Earlier this month, French police briefly arrested Agathe Habyarimana, the widow of a former Rwandan president who is suspected of instigating Rwanda's 1994 genocide. The arrest was made shortly after French President Nicolas Sarkozy paid a groundbreaking trip to Kigali that was widely seen as turning the chapter on bitter French-Rwandan relations.
Rwandan authorities have called on Paris to pursue genocide suspects living in France. So has 61-year-old French school teacher Alain Gauthier, who founded the French association Le Collectif des Parties Civiles pour le Rwanda nearly a decade ago with his Rwandan wife.
Gauthier has been compared to famed French Nazi hunter Serge Klarsfeld.
But Gauthier says he is just an ordinary citizen whose life was torn apart by the genocide. Gauthier's wife lost about 100 members of her family in the massacre that killed about 800,000 people, mostly ethnic Tutsis and moderate Hutus. That included Gauthier's mother-in-law, who was gunned down in a church where she had sought shelter.
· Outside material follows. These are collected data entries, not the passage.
-- ==== Sys2Proof/Machine/Operands.lean ====
section
/-! DEFINITION. The device registers' names and fields, byte order, and the words the commands compute for them. -/

namespace Sys2Proof.Machine

/-! ## The register map (spec 10_state.md R40) -/

/-- ALS_CONF, the configuration register. -/
def Reg.alsConf : RegAddr := 0x00
/-- WH, the high interrupt threshold. -/
def Reg.wh : RegAddr := 0x01
/-- WL, the low interrupt threshold. -/
def Reg.wl : RegAddr := 0x02
/-- PSM, the power-saving configuration. -/
def Reg.psm : RegAddr := 0x03
/-- ALS, the raw ALS count. -/
def Reg.als : RegAddr := 0x04
/-- WHITE, the raw white-channel count. -/
def Reg.white : RegAddr := 0x05
/-- IF, the interrupt flags. -/
def Reg.intFlags : RegAddr := 0x06
/-- ID, the device identity. -/
def Reg.ident : RegAddr := 0x07

/-! ## The fields of ALS_CONF (spec 10_state.md R41) -/

/-- `SD`, bit 0. The source gives it no polarity (spec 91_not_in_source.md N6). -/
def AlsConf.sd (w : Word) : Bool := w.getLsbD 0
/-- `INT_EN`, bit 1. -/
def AlsConf.intEn (w : Word) : Bool := w.getLsbD 1
/-- `IT`, bits 9..6, the integration-time code (R41, 42_converter.md R181). -/
def AlsConf.it (w : Word) : BitVec 4 := w.extractLsb' 6 4
/-- `GAIN`, bit 10. -/
def AlsConf.gain (w : Word) : Bool := w.getLsbD 10
/-- `DG`, bit 11. -/
def AlsConf.dg (w : Word) : Bool := w.getLsbD 11
/-- `SENS`, bit 12. -/
def AlsConf.sens (w : Word) : Bool := w.getLsbD 12

/-- The mask of `INT_EN` (R41). -/
def AlsConf.intEnMask : Word := 0x0002

/-- The word BEGIN writes to ALS_CONF (R43). -/
def AlsConf.default : Word := 0x1000

/-- The word an interrupt-enable update writes back: "(w & ~0x0002) | (zext_16(en) << 1)" (spec 43_interrupt.md R211). -/
def AlsConf.withIntEn (en : BitVec 1) (w : Word) : Word :=
  (w &&& ~~~AlsConf.intEnMask) ||| (en.zeroExtend 16 <<< 1)

/-! ## Byte order (spec 20_memory.md R61) -/

/-- `v[7:0]`, the byte sent and received first. -/
def lowByte (v : Word) : Byte := v.extractLsb' 0 8
/-- `v[15:8]`, the byte sent and received second. -/
def highByte (v : Word) : Byte := v.extractLsb' 8 8
/-- "w = hi << 8 | lo". -/
def wordOfBytes (lo hi : Byte) : Word := (hi.zeroExtend 16 <<< 8) ||| lo.zeroExtend 16

/-! ## Constants of the block -/

/-- The identity constant (spec 00_scope.md R2, R7). -/
def idConst : Byte := 0x83
/-- Lens factor 1.0 (spec 10_state.md R24). -/
def lensOne : Lens := 0x00010000
/-- `SENTINEL` (spec 10_state.md R31). -/
def sentinel : BitVec 64 := 0xFFFFFFFFFFFFFFFF

end Sys2Proof.Machine
end

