/-- R211, R220: ARM_THRESHOLD, its argument check and its seven transactions. That `CONF_W` holds the word between the read
and the write of an interrupt-enable update is log entry 9 (DEDUCED). -/
def Obligations.ArmThresholdCompletes : Prop :=
  ∀ (p : Int) (s : State),
    (s.stepIx = 0 → p ≤ 0 → exec (.armThreshold p) s = .next { s with
      status := .invalidArgument, result := sentinel, err := 0 }) ∧
    (s.stepIx = 0 → 0 < p →
      (∀ w, s.readOutcome 0x04 = .ok w → exec (.armThreshold p) s = .next { s.afterRead 0x04 with
        count := w, whV := (window w p).1, wlV := (window w p).2, stepIx := 1 }) ∧
      (∀ c, s.readOutcome 0x04 = .err c → exec (.armThreshold p) s = .next { s.afterRead 0x04 with
        status := .busError, result := sentinel, err := errWord c.cause 0 0x04 })) ∧
    (∀ k : BitVec 3, k = 1 ∨ k = 5 → s.stepIx = k →
      (∀ w, s.readOutcome 0x00 = .ok w →
        exec (.armThreshold p) s = .next { s.afterRead 0x00 with confW := w, stepIx := k + 1 }) ∧
      (∀ c, s.readOutcome 0x00 = .err c → exec (.armThreshold p) s = .next { s.afterRead 0x00 with
        status := .busError, result := sentinel, err := errWord c.cause (k.zeroExtend 4) 0x00 })) ∧
    (∀ (k : BitVec 3) (reg : RegAddr) (v : Word),
      (k, reg, v) ∈ [(2, 0x00, s.confW &&& 0xFFFD), (3, 0x01, s.whV), (4, 0x02, s.wlV)] → s.stepIx = k →
      (s.writeOutcome reg v = .ok → exec (.armThreshold p) s = .next { s.afterWrite reg v with stepIx := k + 1 }) ∧
      (s.writeOutcome reg v = .nack → exec (.armThreshold p) s = .next { s.afterWrite reg v with
        status := .busError, result := sentinel, err := errWord .writeNack (k.zeroExtend 4) reg })) ∧
    (s.stepIx = 6 → ∀ w', w' = (s.confW &&& 0xFFFD) ||| 0x0002 →
      (s.writeOutcome 0x00 w' = .ok → exec (.armThreshold p) s = .next { s.afterWrite 0x00 w' with
        status := .ok, result := (0 : BitVec 32) ++ s.whV ++ s.wlV, err := 0 }) ∧
      (s.writeOutcome 0x00 w' = .nack → exec (.armThreshold p) s = .next { s.afterWrite 0x00 w' with
        status := .busError, result := sentinel, err := errWord .writeNack 6 0x00 }))

/-- R151, R152, R153: BEGIN's seven transactions. No write's outcome matters. -/
def Obligations.BeginCompletes : Prop :=
  ∀ s : State,
    (∀ (k : BitVec 3) (reg : RegAddr) (v : Word),
      (k, reg, v) ∈ [(0, 0x02, 0x0000), (1, 0x02, 0x0000), (3, 0x00, 0x1000), (4, 0x01, 0xFFFF), (5, 0x02, 0x0000)] →
      s.stepIx = k → exec .begin s = .next { s.afterWrite reg v with stepIx := k + 1 }) ∧
    (s.stepIx = 2 →
      (∀ w, s.readOutcome 0x07 = .ok w → w.extractLsb' 0 8 = (0x83 : BitVec 8) →
        exec .begin s = .next { s.afterRead 0x07 with stepIx := 3 }) ∧
      (∀ w, s.readOutcome 0x07 = .ok w → w.extractLsb' 0 8 ≠ (0x83 : BitVec 8) →
        exec .begin s = .next { s.afterRead 0x07 with
          state := .failed, status := .identityMismatch, result := sentinel, err := 0x0726 }) ∧
      (∀ c, s.readOutcome 0x07 = .err c → exec .begin s = .next { s.afterRead 0x07 with
        state := .failed, status := .busError, result := sentinel, err := errWord c.cause 2 0x07 })) ∧
    (s.stepIx = 6 → exec .begin s = .next { s.afterWrite 0x03 0x0000 with
      lens := 0x00010000, state := .configured, status := .ok, result := 0, err := 0 })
Gauthier's association has filed several complaints in French courts against suspected genocide perpetrators, including one against Agathe Habyarimana.
But Gauthier says not a single genocide suspect has faced trial in France to date, although Paris has deported three Rwandans to the International Criminal Tribunal for Rwanda in Arusha, Tanzania. By contrast, several trials linked to the Rwandan genocide have taken place in neighboring Belgium.
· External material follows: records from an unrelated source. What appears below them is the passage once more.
-- ==== Sys2Proof/Tests/Slice0.lean ====
section
/-! SUPPORT. The model's own tests: expected values are the spec's worked examples and vectors (95_test_vectors.md). -/

namespace Sys2Proof.Tests

open Sys2Proof Sys2Proof.Machine

/-! ## WellFormed refuses what the encoding cannot express -/

theorem test_wf_refuses_large_percentage : ¬ (Instr.armThreshold 32768).WellFormed := by decide
theorem test_wf_refuses_small_percentage : ¬ (Instr.armThreshold (-32769)).WellFormed := by decide
theorem test_wf_accepts_the_ends :
    (Instr.armThreshold 32767).WellFormed ∧ (Instr.armThreshold (-32768)).WellFormed := by decide

/-! ## Decoding, from the words of R99 and the vectors E1 to E14 -/

theorem test_decode_begin : decode 0x0000000000000001 = some .begin := by decide
theorem test_decode_read_word : decode 0x0000000000000702 = some (.readWord 0x07) := by decide
theorem test_decode_write_word : decode 0x0000000012340103 = some (.writeWord 0x01 0x1234) := by decide
theorem test_decode_write_read_only : decode 0x00000000FFFF0703 = some (.writeWord 0x07 0xFFFF) := by decide
theorem test_decode_read_als : decode 0x0000000000000004 = some .readAls := by decide
theorem test_decode_get_lux : decode 0x0000000000000005 = some .getLux := by decide
theorem test_decode_set_int_en : decode 0x0000000000010006 = some (.setIntEn 1) := by decide
theorem test_decode_arm : decode 0x00000000000A0007 = some (.armThreshold 10) := by decide
theorem test_decode_arm_negative : decode 0x00000000FFFB0007 = some (.armThreshold (-5)) := by decide
theorem test_decode_arm_lowest : decode 0x0000000080000007 = some (.armThreshold (-32768)) := by decide
theorem test_decode_read_clear_flags : decode 0x0000000000000008 = some .readClearFlags := by decide
theorem test_decode_get_lens : decode 0x0000000000000009 = some .getLens := by decide
theorem test_decode_set_lens : decode 0xFFFFFFFF0000000A = some (.setLens 0xFFFFFFFF) := by decide
theorem test_decode_release : decode 0x000000000000000B = some .release := by decide

theorem test_decode_refuses :
    [0x0, 0xC, 0xF, 0x11, 0x101, 0x10002, 0x100000003, 0x20006, 0x10A, 0xFFFFFFFF0000FF03].map
      (fun w => decode (BitVec.ofNat 64 w)) = List.replicate 10 none := by decide

theorem test_table_word : decodeTableWord 64 0x12340103 = some (.writeWord 0x01 0x1234) := by decide

/-! ## The assembler (R97, R98) -/

theorem test_assemble_name : assembleLine "READ_WORD ID".toList = some (.readWord 0x07) := by decide
theorem test_assemble_pseudo : assembleLine "WRITE_WH 1100".toList = some (.writeWord 0x01 0x044C) := by decide
theorem test_assemble_refuses_too_large : assembleLine "WRITE_WORD WH, 0x10000".toList = none := by decide
theorem test_assemble_refuses_percentage : assembleLine "ARM_THRESHOLD 32768".toList = none := by decide

/-! ## Byte order and transactions (vectors T1 to T13, with POLL_LIMIT = 3) -/

/-- Every byte acknowledged, two bytes ready at the first check, the word `w`. -/
def answer (w : Word) : BusAnswer :=
  { ackAddr := true, ack0 := true, ack1 := true, ack2 := true, request := some 2, avail := [], availRest := 2,
    byte0 := lowByte w, byte1 := highByte w }

/-- The address byte is not acknowledged. -/
def silent : BusAnswer := { answer 0 with ackAddr := false }

theorem test_T1_first_byte_is_low :
    readTransaction 3 0x29 0x07 { answer 0 with byte0 := 0x83, byte1 := 0x00 } =
      (.ok 0x0083, [.txWrite 0x29 [0x07] false, .txRequest 0x29 2, .txAvailable, .txReadByte, .txReadByte]) := by decide
theorem test_T3_register_nack :
    (readTransaction 3 0x29 0x04 { answer 0 with ack0 := false }).1 = .err .addrPhase := by decide
theorem test_T4_read_phase : (readTransaction 3 0x29 0x04 { answer 0 with request := none }).1 = .err .readPhase := by
  decide
theorem test_T6_byte_count : (readTransaction 3 0x29 0x04 { answer 0 with request := some 3 }).1 = .err .byteCount := by
  decide
theorem test_T7_third_check :
    readTransaction 3 0x29 0x04 { answer 0x03E8 with avail := [0, 0, 2] } =
      (.ok 0x03E8, [.txWrite 0x29 [0x04] false, .txRequest 0x29 2, .txAvailable, .txAvailable, .txAvailable,
        .txReadByte, .txReadByte]) := by decide
theorem test_T8_not_ready :
    readTransaction 3 0x29 0x04 { answer 0 with avail := [0, 1, 1] } =
      (.err .notReady, [.txWrite 0x29 [0x04] false, .txRequest 0x29 2, .txAvailable, .txAvailable, .txAvailable]) := by
  decide
theorem test_T9_one_check : (readTransaction 1 0x29 0x04 { answer 0 with avail := [1] }).1 = .err .notReady := by decide
theorem test_T10_write_bytes :
    writeTransaction 0x29 0x01 0x1234 (answer 0) = (.ok, [.txWrite 0x29 [0x01, 0x34, 0x12] true]) := by decide
theorem test_T11_address_nack : (writeTransaction 0x29 0x01 0x1234 silent).1 = .nack := by decide
theorem test_T12_high_byte_nack :
    (writeTransaction 0x29 0x01 0x1234 { answer 0 with ack2 := false }).1 = .nack := by decide
theorem test_write_nack : (writeTransaction 0x29 0x01 0x1234 { answer 0 with ack1 := false }).1 = .nack := by decide

/-! ## The converter (vectors C1, C6, C7, C12, C22) and the window (W3 to W6, W13, W15, W18) -/

theorem test_C1_source_example : convert 0x0800 1000 0x00010000 = 0x3E800000 := by decide
theorem test_C6_maximum : convert 0x1300 65535 0xFFFFFFFF = 0x3FFFBFFFC000400 := by decide
theorem test_C7_minimum : convert 0x0CC0 1 0x00010000 = 0x10000 := by decide
theorem test_C12_unnamed_bits : convert 0xFFFF 65535 0x00010000 = 0xFFFF000000 := by decide
theorem test_C22_gain_and_sens : convert 0x1400 1000 0x00010000 = 0x1F4000000 := by decide

theorem test_W3_increment : window 10 1 = (11, 9) := by decide +kernel
theorem test_W5_no_increment : window 50 1 = (50, 49) := by decide +kernel
theorem test_W6_high_clamp : window 65535 10 = (65535, 58981) := by decide +kernel
theorem test_W13_floors : window 333 3 = (342, 323) := by decide +kernel
theorem test_W15_gap_of_one : window 1 50 = (1, 0) := by decide +kernel
theorem test_W18_count_zero : window 0 32767 = (1, 0) := by decide +kernel

/-! ## One step of each command -/

/-- A block running `i` at its transaction `k`, with the environment's answers to come and a quiet host. -/
def running (i : Instr) (k : BitVec 3) (as : List BusAnswer) : State :=
  { State.reset with
    status := .running, cur := some i, stepIx := k, answers := as, script := List.replicate 8 quietPort
    state := if i = .begin then .probing else .uninit }

/-- What a step shows of its next state: STATUS, RESULT, ERR and the trace. -/
def shown : Host.Outcome State Fault Refusal → Option (Status × BitVec 64 × BitVec 16 × List BusEvent)
  | .next t => some (t.status, t.result, t.err, t.trace)
  | .fault _ => none
  | .refused _ => none

/-- A view of a step's next state. -/
def view {α : Type} (f : State → α) : Host.Outcome State Fault Refusal → Option α
  | .next t => some (f t)
  | .fault _ => none
  | .refused _ => none

-- X1
theorem test_read_word : shown (step (running (.readWord 0x07) 0 [answer 0x0083])) =
    some (.ok, 0x83, 0, [.read 0x07 (.ok 0x0083)]) := by decide
-- X6
theorem test_read_word_fails : shown (step (running (.readWord 0x12) 0 [silent])) =
    some (.busError, sentinel, 0x1202, [.read 0x12 (.err .addrPhase)]) := by decide
-- X4
theorem test_write_word : shown (step (running (.writeWord 0x01 0x1234) 0 [answer 0])) =
    some (.ok, 0, 0, [.write 0x01 0x1234 .ok]) := by decide
-- X3
theorem test_write_word_fails : shown (step (running (.writeWord 0x12 0xBEEF) 0 [silent])) =
    some (.busError, sentinel, 0x1201, [.write 0x12 0xBEEF .nack]) := by decide
-- X5
theorem test_read_als : shown (step (running .readAls 0 [answer 0xFFFF])) =
    some (.ok, 0xFFFF, 0, [.read 0x04 (.ok 0xFFFF)]) := by decide
-- X8, the second read
theorem test_get_lux : shown (step { running .getLux 1 [answer 1000] with confW := 0x0800 }) =
    some (.ok, 0x3E800000, 0, [.read 0x04 (.ok 1000)]) := by decide
-- X7
theorem test_get_lux_fails : shown (step (running .getLux 1 [{ answer 0 with request := some 3 }])) =
    some (.busError, sentinel, 0x0414, [.read 0x04 (.err .byteCount)]) := by decide
-- X10
theorem test_set_int_en : shown (step { running (.setIntEn 0) 1 [answer 0] with confW := 0xFFFF }) =
    some (.ok, 0, 0, [.write 0x00 0xFFFD .ok]) := by decide
-- X12
theorem test_set_int_en_fails : shown (step { running (.setIntEn 1) 1 [silent] with confW := 0x1000 }) =
    some (.busError, sentinel, 0x0011, [.write 0x00 0x1002 .nack]) := by decide
-- A16
theorem test_arm_refuses_argument : shown (step (running (.armThreshold (-5)) 0 [])) =
    some (.invalidArgument, sentinel, 0, []) := by decide
-- X13, the last write
theorem test_arm_ends :
    shown (step { running (.armThreshold 10) 6 [answer 0] with confW := 0x1000, whV := 1100, wlV := 900 }) =
      some (.ok, 0x044C0384, 0, [.write 0x00 0x1002 .ok]) := by decide
-- F5, F3
theorem test_flags_ignore_low_bits : shown (step (running .readClearFlags 0 [answer 0x3FFF])) =
    some (.ok, 0, 0, [.read 0x06 (.ok 0x3FFF)]) := by decide
theorem test_flags_bit_fifteen : shown (step (running .readClearFlags 0 [answer 0x8000])) =
    some (.ok, 1, 0, [.read 0x06 (.ok 0x8000)]) := by decide
-- X19
theorem test_get_lens : shown (step (running .getLens 0 [])) = some (.ok, 0x00010000, 0, []) := by decide
theorem test_set_lens : view State.lens (step (running (.setLens 0x00008000) 0 [])) = some 0x00008000 := by decide
-- P2
theorem test_begin_mismatch : shown (step (running .begin 2 [answer 0x0181])) =
    some (.identityMismatch, sentinel, 0x0726, [.read 0x07 (.ok 0x0181)]) := by decide
-- X24: the last write, not acknowledged
theorem test_begin_ends :
    view (fun t => (t.status, t.state, t.lens, t.trace)) (step { running .begin 6 [silent] with lens := 5 }) =
      some (.ok, .configured, 0x00010000, [.write 0x03 0x0000 .nack]) := by decide
-- X21
theorem test_release_read_fails : shown (step (running .release 0 [silent])) =
    some (.ok, 0, 0, [.read 0x00 (.err .addrPhase)]) := by decide
-- X22
theorem test_release_write_fails : shown (step { running .release 1 [silent] with confW := 0x1002 }) =
    some (.ok, 0, 0, [.write 0x00 0x1000 .nack]) := by decide

/-! ## The other steps -/

/-- An idle block at whose port the host presents `w`. -/
def presenting (w : CmdWord) : State :=
  { State.reset with script := [{ rst := false, cmdValid := true, cmdWord := w }, quietPort] }

theorem test_accept_begin :
    view (fun t => (t.status, t.state, t.cur, t.stepIx)) (step (presenting 1)) =
      some (.running, .probing, some .begin, 0) := by decide
-- E5: STATE is unchanged
theorem test_accept_illegal :
    view (fun t => (t.status, t.state, t.cur)) (step (presenting 0x101)) = some (.running, .uninit, none) := by decide
theorem test_illegal_completes : shown (step { running .getLens 0 [] with cur := none }) =
    some (.illegalCommand, sentinel, 0, []) := by decide
theorem test_reset_wins :
    view (fun t => (t.status, t.state, t.lens, t.trace))
      (step { running .begin 3 [] with
        script := [{ rst := true, cmdValid := true, cmdWord := 1 }], lens := 5, trace := [.read 0 (.ok 0)] }) =
      some (.none, .uninit, 0x00010000, []) := by decide
theorem test_step_out_of_range : exec .getLux (running .getLux 2 []) = .fault .stepOutOfRange := rfl
theorem test_placed_word_runs :
    view State.result (step (State.reset.withFetchWord 64 0x9)) = some 0x00010000 := by decide

/-! ## Witnesses: a concrete state or word that meets the hypotheses of each statement -/

theorem witness_EncodedCommandDecodesToItself :
    (Instr.armThreshold (-32768)).WellFormed ∧ (Instr.setLens 0xFFFFFFFF).WellFormed := by decide
theorem witness_DecodedWordEncodesBack : decode 0x0000000080000007 = some (.armThreshold (-32768)) := by decide
theorem witness_OperandsAreTheFieldsAsGiven :
    decode 0xFF02 = some (.readWord 0xFF) ∧ decode 0xFFFFFF03 = some (.writeWord 0xFF 0xFFFF) ∧
    decode 0x10006 = some (.setIntEn 1) ∧ decode 0x80000007 = some (.armThreshold (-32768)) ∧
    decode 0x7FFF0007 = some (.armThreshold 32767) ∧ decode 0xFFFFFFFF0000000A = some (.setLens 0xFFFFFFFF) := by decide
theorem witness_IllegalWordsAreAcceptedAndFail :
    decode 0x20006 = none ∧ (presenting 0x20006).status ≠ .running ∧ (presenting 0x20006).portNow.rst = false ∧
      (presenting 0x20006).portNow.cmdValid = true ∧ (presenting 0x20006).portNow.cmdWord = 0x20006 ∧
      ((presenting 0x20006).portAt 1).rst = false := by decide
theorem witness_DisassembledLineAssembles :
    (Instr.armThreshold 32767).WellFormed ∧ (Instr.writeWord 0xFF 0xFFFF).WellFormed := by decide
Leslie Haskell is Rwanda researcher for Human Rights Watch in Geneva:
"France is actually one of the leading countries where genocide suspects have sought refuge," said Haskell. "We count about six cases where there have been requests to extradite Rwandans to Rwanda for trial on genocide charges. And there are another eight cases that are under investigation that would be subject to an extradition request or tried by the French courts," she added.
Haskell notes investigating the cases has been very time consuming and complicated, especially during the period when France and Rwanda broke off diplomatic ties. But she sees new movement, including France's recent decision to create a special investigative unit to examine genocide and crimes against humanity committed abroad.
These changes have helped energize the Gauthiers' work, and brought Rwanda back into the French media spotlight. Some French schools have asked Gauthier to give presentations on the Rwandan genocide.
Gauthier says it is critical to keep teaching about the Rwandan genocide, just as it is important never to forget the Nazi-perpetrated Jewish Holocaust. He says education helps keep the memory of what happened alive, and teaches a new generation to say no to genocide in the future.